● **YOUR OBJECTIVE**:
Output the entries exactly.

[[ RECORDS SHOWN open ]]

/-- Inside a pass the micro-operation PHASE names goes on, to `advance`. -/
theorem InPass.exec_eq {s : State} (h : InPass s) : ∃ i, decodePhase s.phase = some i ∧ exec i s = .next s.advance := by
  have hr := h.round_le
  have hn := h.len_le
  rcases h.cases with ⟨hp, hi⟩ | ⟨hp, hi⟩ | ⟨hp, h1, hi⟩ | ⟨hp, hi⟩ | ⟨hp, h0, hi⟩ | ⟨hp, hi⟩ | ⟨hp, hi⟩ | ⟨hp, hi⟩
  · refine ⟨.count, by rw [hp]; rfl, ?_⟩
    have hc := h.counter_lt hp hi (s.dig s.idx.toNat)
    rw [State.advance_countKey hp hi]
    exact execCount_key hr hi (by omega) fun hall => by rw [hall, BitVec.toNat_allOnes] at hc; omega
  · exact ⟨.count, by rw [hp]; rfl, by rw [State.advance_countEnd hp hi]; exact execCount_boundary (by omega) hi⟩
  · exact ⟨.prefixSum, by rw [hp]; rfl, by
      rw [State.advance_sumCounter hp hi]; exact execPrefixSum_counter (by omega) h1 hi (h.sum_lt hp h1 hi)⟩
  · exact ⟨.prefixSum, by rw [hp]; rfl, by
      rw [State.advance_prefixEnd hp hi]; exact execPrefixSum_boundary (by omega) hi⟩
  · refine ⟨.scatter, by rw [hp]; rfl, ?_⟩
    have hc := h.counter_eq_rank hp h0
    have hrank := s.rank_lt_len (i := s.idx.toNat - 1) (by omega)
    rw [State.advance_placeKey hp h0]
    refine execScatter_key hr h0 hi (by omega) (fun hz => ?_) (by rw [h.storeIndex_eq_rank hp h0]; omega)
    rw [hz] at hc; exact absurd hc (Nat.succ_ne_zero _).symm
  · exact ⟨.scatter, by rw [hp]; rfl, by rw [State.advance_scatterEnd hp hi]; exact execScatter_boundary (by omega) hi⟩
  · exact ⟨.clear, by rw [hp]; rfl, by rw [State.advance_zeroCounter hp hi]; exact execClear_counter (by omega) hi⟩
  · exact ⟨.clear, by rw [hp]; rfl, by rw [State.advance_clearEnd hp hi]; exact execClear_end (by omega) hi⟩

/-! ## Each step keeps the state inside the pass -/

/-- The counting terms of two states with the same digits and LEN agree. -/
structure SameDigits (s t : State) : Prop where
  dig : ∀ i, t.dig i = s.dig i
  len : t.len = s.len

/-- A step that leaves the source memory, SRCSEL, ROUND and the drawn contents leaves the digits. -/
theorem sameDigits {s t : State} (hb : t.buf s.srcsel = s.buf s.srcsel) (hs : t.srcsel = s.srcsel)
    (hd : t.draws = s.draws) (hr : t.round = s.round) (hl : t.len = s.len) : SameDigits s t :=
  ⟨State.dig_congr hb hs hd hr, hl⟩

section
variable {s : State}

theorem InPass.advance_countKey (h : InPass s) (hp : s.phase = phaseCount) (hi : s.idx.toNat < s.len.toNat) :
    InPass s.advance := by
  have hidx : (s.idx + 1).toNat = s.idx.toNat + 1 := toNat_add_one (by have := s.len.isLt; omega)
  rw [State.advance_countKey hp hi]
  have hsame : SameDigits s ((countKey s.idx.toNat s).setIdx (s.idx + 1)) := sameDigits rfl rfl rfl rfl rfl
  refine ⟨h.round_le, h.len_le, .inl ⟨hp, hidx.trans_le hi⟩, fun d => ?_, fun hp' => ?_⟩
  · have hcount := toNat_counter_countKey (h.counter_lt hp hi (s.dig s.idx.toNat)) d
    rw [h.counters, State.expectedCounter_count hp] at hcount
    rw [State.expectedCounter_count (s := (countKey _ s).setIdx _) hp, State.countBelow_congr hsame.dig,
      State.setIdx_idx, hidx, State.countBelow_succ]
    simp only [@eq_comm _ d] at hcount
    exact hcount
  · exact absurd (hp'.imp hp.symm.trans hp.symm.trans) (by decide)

[[ RECORDS SHOWN closed ]]

● **WORKED SOLUTION**:
/-- Inside a pass the micro-operation PHASE names goes on, to `advance`. -/
theorem InPass.exec_eq {s : State} (h : InPass s) : ∃ i, decodePhase s.phase = some i ∧ exec i s = .next s.advance := by
  have hr := h.round_le
  have hn := h.len_le
  rcases h.cases with ⟨hp, hi⟩ | ⟨hp, hi⟩ | ⟨hp, h1, hi⟩ | ⟨hp, hi⟩ | ⟨hp, h0, hi⟩ | ⟨hp, hi⟩ | ⟨hp, hi⟩ | ⟨hp, hi⟩
  · refine ⟨.count, by rw [hp]; rfl, ?_⟩
    have hc := h.counter_lt hp hi (s.dig s.idx.toNat)
    rw [State.advance_countKey hp hi]
    exact execCount_key hr hi (by omega) fun hall => by rw [hall, BitVec.toNat_allOnes] at hc; omega
  · exact ⟨.count, by rw [hp]; rfl, by rw [State.advance_countEnd hp hi]; exact execCount_boundary (by omega) hi⟩
  · exact ⟨.prefixSum, by rw [hp]; rfl, by
      rw [State.advance_sumCounter hp hi]; exact execPrefixSum_counter (by omega) h1 hi (h.sum_lt hp h1 hi)⟩
  · exact ⟨.prefixSum, by rw [hp]; rfl, by
      rw [State.advance_prefixEnd hp hi]; exact execPrefixSum_boundary (by omega) hi⟩
  · refine ⟨.scatter, by rw [hp]; rfl, ?_⟩
    have hc := h.counter_eq_rank hp h0
    have hrank := s.rank_lt_len (i := s.idx.toNat - 1) (by omega)
    rw [State.advance_placeKey hp h0]
    refine execScatter_key hr h0 hi (by omega) (fun hz => ?_) (by rw [h.storeIndex_eq_rank hp h0]; omega)
    rw [hz] at hc; exact absurd hc (Nat.succ_ne_zero _).symm
  · exact ⟨.scatter, by rw [hp]; rfl, by rw [State.advance_scatterEnd hp hi]; exact execScatter_boundary (by omega) hi⟩
  · exact ⟨.clear, by rw [hp]; rfl, by rw [State.advance_zeroCounter hp hi]; exact execClear_counter (by omega) hi⟩
  · exact ⟨.clear, by rw [hp]; rfl, by rw [State.advance_clearEnd hp hi]; exact execClear_end (by omega) hi⟩

/-! ## Each step keeps the state inside the pass -/

/-- The counting terms of two states with the same digits and LEN agree. -/
structure SameDigits (s t : State) : Prop where
  dig : ∀ i, t.dig i = s.dig i
  len : t.len = s.len

/-- A step that leaves the source memory, SRCSEL, ROUND and the drawn contents leaves the digits. -/
theorem sameDigits {s t : State} (hb : t.buf s.srcsel = s.buf s.srcsel) (hs : t.srcsel = s.srcsel)
    (hd : t.draws = s.draws) (hr : t.round = s.round) (hl : t.len = s.len) : SameDigits s t :=
  ⟨State.dig_congr hb hs hd hr, hl⟩

section
variable {s : State}

theorem InPass.advance_countKey (h : InPass s) (hp : s.phase = phaseCount) (hi : s.idx.toNat < s.len.toNat) :
    InPass s.advance := by
  have hidx : (s.idx + 1).toNat = s.idx.toNat + 1 := toNat_add_one (by have := s.len.isLt; omega)
  rw [State.advance_countKey hp hi]
  have hsame : SameDigits s ((countKey s.idx.toNat s).setIdx (s.idx + 1)) := sameDigits rfl rfl rfl rfl rfl
  refine ⟨h.round_le, h.len_le, .inl ⟨hp, hidx.trans_le hi⟩, fun d => ?_, fun hp' => ?_⟩
  · have hcount := toNat_counter_countKey (h.counter_lt hp hi (s.dig s.idx.toNat)) d
    rw [h.counters, State.expectedCounter_count hp] at hcount
    rw [State.expectedCounter_count (s := (countKey _ s).setIdx _) hp, State.countBelow_congr hsame.dig,
      State.setIdx_idx, hidx, State.countBelow_succ]
    simp only [@eq_comm _ d] at hcount
    exact hcount
  · exact absurd (hp'.imp hp.symm.trans hp.symm.trans) (by decide)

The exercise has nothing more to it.